-- ==== Sys2Proof/Syntax.lean ====
section
/-! DEFINITION. The instructions: one constructor for each mnemonic of spec/opcode_table.json, with the
operand fields of rule R102. The 20 RESERVED rows of the table are the one constructor `reserved`, which
keeps the word; the three TRIS rows are `tris` with their port number. -/

namespace Sys2Proof

/-- The destination designator `d` (R130): 0 stores in W, 1 in the file register. -/
inductive Dest where
  | w
  | file
deriving DecidableEq, Repr

/-- The instruction set of rule R104. -/
inductive Instr where
  /-- `ADDWF f,d` (R132) -/
  | addwf (f : FileField) (d : Dest)
  /-- `ANDWF f,d` (R133) -/
  | andwf (f : FileField) (d : Dest)
  /-- `CLRF f` (R134) -/
  | clrf (f : FileField)
  /-- `CLRW` (R135) -/
  | clrw
  /-- `COMF f,d` (R136) -/
  | comf (f : FileField) (d : Dest)
  /-- `DECF f,d` (R137) -/
  | decf (f : FileField) (d : Dest)
  /-- `DECFSZ f,d` (R138) -/
  | decfsz (f : FileField) (d : Dest)
  /-- `INCF f,d` (R139) -/
  | incf (f : FileField) (d : Dest)
  /-- `INCFSZ f,d` (R140) -/
  | incfsz (f : FileField) (d : Dest)
  /-- `IORWF f,d` (R141) -/
  | iorwf (f : FileField) (d : Dest)
  /-- `MOVF f,d` (R142) -/
  | movf (f : FileField) (d : Dest)
  /-- `MOVWF f` (R143) -/
  | movwf (f : FileField)
  /-- `NOP` (R144) -/
  | nop
  /-- `RLF f,d` (R145) -/
  | rlf (f : FileField) (d : Dest)
  /-- `RRF f,d` (R146) -/
  | rrf (f : FileField) (d : Dest)
  /-- `SUBWF f,d` (R147) -/
  | subwf (f : FileField) (d : Dest)
  /-- `SWAPF f,d` (R148) -/
  | swapf (f : FileField) (d : Dest)
  /-- `XORWF f,d` (R149) -/
  | xorwf (f : FileField) (d : Dest)
  /-- `BCF f,b` (R161) -/
  | bcf (f : FileField) (b : BitField)
  /-- `BSF f,b` (R162) -/
  | bsf (f : FileField) (b : BitField)
  /-- `BTFSC f,b` (R163) -/
  | btfsc (f : FileField) (b : BitField)
  /-- `BTFSS f,b` (R164) -/
  | btfss (f : FileField) (b : BitField)
  /-- `ADDLW k` (R171) -/
  | addlw (k : Byte)
  /-- `ANDLW k` (R172) -/
  | andlw (k : Byte)
  /-- `CALL k` (R173) -/
  | call (k : BitVec 11)
  /-- `CLRWDT` (R174) -/
  | clrwdt
  /-- `GOTO k` (R175) -/
  | goto (k : BitVec 11)
  /-- `IORLW k` (R176) -/
  | iorlw (k : Byte)
  /-- `MOVLW k` (R177) -/
  | movlw (k : Byte)
  /-- `RETFIE` (R178) -/
  | retfie
  /-- `RETLW k` (R179) -/
  | retlw (k : Byte)
  /-- `RETURN` (R180) -/
  | ret
  /-- `SLEEP` (R181) -/
  | sleep
  /-- `SUBLW k` (R182) -/
  | sublw (k : Byte)
  /-- `XORLW k` (R183) -/
  | xorlw (k : Byte)
  /-- `OPTION` (R190) -/
  | option
  /-- `TRIS f` (R191), `f` the 3-bit port number 5, 6 or 7 -/
  | tris (f : BitVec 3)
  /-- A reserved word (R107): no instruction -/
  | reserved (word : InstrWord)
deriving DecidableEq, Repr

end Sys2Proof
end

+---+

TRY IT:
A line counts if it holds the word "reserved". Work out how many lines in the listing count, and give only that number.

THE COMPLETED TASK:
3